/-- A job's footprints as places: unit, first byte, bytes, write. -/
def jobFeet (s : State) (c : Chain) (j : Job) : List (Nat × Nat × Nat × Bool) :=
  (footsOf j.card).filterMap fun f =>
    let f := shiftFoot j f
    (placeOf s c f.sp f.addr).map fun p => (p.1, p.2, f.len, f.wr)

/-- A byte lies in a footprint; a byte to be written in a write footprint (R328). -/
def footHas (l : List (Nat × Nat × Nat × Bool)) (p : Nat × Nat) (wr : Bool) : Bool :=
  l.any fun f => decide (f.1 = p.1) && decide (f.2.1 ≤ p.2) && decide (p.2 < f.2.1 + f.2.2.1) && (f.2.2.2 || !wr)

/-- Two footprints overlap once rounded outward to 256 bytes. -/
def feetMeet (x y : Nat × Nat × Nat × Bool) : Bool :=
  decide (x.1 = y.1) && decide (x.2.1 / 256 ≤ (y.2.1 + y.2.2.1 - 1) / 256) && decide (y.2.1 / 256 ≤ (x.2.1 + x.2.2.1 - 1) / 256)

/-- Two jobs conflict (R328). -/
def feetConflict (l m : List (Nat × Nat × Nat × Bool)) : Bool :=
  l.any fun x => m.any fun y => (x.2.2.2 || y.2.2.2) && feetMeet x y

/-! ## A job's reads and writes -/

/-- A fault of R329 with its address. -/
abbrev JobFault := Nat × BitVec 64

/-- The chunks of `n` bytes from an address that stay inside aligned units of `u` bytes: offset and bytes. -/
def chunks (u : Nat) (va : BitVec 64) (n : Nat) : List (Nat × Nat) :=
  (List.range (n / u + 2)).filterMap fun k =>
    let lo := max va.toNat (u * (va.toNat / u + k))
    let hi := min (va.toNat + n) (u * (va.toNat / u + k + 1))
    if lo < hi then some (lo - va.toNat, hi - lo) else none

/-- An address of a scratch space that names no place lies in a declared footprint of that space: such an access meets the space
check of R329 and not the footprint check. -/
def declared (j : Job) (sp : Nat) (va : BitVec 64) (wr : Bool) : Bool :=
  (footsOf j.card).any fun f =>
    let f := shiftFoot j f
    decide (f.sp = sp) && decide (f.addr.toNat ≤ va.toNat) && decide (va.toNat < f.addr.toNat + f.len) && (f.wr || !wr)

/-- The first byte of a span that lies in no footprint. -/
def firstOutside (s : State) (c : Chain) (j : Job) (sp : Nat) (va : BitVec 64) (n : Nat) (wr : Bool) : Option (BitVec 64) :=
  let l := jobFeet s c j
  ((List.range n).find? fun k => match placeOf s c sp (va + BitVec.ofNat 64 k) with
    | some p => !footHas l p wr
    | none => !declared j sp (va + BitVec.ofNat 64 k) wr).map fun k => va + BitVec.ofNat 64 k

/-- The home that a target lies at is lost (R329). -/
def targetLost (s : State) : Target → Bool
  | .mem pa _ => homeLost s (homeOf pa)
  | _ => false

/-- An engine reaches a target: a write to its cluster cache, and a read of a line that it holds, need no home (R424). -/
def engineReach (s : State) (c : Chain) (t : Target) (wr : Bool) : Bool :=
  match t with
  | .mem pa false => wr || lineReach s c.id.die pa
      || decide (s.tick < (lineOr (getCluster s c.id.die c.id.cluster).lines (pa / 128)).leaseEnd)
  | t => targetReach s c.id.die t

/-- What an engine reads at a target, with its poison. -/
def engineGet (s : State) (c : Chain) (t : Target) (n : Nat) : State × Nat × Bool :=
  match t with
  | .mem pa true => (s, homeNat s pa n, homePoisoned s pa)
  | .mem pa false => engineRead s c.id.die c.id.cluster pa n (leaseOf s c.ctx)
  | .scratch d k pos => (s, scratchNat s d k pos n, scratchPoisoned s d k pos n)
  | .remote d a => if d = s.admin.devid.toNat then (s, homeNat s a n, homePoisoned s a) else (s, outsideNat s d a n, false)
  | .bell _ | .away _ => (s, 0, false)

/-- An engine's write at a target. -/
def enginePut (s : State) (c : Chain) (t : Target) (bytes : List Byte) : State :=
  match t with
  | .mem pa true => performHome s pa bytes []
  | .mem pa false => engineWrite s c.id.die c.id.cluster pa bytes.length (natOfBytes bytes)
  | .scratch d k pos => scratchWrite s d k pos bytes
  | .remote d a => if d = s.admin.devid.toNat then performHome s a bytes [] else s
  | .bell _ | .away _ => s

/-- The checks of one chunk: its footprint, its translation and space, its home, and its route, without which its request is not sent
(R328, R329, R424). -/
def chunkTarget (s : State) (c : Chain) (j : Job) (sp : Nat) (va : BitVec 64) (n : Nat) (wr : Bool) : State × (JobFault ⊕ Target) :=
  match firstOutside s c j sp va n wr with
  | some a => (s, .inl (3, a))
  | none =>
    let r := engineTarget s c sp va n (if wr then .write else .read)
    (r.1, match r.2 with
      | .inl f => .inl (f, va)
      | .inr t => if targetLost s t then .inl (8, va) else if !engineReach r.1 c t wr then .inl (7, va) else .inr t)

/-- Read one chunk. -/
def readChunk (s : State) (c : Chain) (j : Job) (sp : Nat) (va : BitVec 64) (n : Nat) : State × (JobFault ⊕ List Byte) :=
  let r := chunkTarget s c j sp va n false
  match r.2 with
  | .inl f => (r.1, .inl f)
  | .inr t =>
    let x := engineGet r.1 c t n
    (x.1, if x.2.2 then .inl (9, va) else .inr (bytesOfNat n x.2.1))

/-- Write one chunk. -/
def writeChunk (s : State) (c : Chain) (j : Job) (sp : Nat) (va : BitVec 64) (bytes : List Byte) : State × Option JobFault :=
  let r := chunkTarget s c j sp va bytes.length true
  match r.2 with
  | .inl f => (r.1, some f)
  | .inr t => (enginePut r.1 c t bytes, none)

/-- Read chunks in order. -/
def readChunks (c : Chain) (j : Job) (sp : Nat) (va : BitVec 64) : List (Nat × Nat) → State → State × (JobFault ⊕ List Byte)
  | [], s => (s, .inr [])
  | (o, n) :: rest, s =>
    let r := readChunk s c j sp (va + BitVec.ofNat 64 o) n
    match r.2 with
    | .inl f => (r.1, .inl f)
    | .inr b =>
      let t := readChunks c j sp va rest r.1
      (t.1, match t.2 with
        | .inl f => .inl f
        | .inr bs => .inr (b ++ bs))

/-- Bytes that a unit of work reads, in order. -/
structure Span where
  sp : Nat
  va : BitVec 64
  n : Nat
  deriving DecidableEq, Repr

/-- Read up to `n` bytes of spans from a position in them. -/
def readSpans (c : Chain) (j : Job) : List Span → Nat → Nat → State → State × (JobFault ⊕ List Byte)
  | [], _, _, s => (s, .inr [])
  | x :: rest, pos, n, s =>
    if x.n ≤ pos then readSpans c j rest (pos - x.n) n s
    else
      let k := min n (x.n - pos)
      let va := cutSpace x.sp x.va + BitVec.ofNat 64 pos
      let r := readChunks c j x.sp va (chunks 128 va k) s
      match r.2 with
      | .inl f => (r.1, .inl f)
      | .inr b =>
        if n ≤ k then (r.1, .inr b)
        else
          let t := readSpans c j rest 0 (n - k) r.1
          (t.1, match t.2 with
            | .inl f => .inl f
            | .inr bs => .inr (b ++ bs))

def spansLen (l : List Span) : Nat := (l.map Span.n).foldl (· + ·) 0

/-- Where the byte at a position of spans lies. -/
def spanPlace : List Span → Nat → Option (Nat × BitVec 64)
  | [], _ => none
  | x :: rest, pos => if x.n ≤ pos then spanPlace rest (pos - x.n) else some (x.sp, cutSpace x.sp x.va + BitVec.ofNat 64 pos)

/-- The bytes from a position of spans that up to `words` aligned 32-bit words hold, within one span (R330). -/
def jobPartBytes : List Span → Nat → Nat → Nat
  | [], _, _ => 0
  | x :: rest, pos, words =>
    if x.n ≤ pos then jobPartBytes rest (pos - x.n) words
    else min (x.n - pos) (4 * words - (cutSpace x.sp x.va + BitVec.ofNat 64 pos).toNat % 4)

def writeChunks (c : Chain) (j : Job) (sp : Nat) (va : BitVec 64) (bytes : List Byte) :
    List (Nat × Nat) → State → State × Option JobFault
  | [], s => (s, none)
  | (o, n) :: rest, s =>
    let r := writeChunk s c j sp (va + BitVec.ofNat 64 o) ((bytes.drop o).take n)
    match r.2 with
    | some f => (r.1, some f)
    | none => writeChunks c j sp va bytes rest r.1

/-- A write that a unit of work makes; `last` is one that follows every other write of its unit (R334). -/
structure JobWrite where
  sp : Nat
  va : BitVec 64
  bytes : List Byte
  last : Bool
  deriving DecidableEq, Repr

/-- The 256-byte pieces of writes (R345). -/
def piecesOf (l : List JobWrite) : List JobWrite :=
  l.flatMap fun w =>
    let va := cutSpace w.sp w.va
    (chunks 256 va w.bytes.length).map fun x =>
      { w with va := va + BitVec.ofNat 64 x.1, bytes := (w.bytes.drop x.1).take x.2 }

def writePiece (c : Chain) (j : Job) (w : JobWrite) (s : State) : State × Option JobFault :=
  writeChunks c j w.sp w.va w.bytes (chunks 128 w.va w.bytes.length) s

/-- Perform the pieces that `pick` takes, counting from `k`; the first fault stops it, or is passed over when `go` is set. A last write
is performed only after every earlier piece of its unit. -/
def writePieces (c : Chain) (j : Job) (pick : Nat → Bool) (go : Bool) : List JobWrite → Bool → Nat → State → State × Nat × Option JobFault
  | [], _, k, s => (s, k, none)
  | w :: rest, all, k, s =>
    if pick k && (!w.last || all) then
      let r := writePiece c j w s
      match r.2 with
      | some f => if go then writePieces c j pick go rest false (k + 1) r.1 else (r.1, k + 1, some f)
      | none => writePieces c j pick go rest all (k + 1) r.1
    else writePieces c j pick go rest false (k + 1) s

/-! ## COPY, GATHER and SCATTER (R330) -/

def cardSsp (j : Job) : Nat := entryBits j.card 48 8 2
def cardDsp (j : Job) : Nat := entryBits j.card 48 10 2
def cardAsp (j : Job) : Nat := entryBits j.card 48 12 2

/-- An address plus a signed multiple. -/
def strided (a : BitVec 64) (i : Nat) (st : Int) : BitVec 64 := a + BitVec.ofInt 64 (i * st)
____
Only the lines from the one containing "writes (R345). -/" through the one containing "let r := writePiece c j w s" are to be retyped, both boundary lines included, with no other material.

*EXERCISE SOLUTION:*
/-- The 256-byte pieces of writes (R345). -/
def piecesOf (l : List JobWrite) : List JobWrite :=
  l.flatMap fun w =>
    let va := cutSpace w.sp w.va
    (chunks 256 va w.bytes.length).map fun x =>
      { w with va := va + BitVec.ofNat 64 x.1, bytes := (w.bytes.drop x.1).take x.2 }

def writePiece (c : Chain) (j : Job) (w : JobWrite) (s : State) : State × Option JobFault :=
  writeChunks c j w.sp w.va w.bytes (chunks 128 w.va w.bytes.length) s

/-- Perform the pieces that `pick` takes, counting from `k`; the first fault stops it, or is passed over when `go` is set. A last write
is performed only after every earlier piece of its unit. -/
def writePieces (c : Chain) (j : Job) (pick : Nat → Bool) (go : Bool) : List JobWrite → Bool → Nat → State → State × Nat × Option JobFault
  | [], _, k, s => (s, k, none)
  | w :: rest, all, k, s =>
    if pick k && (!w.last || all) then
      let r := writePiece c j w s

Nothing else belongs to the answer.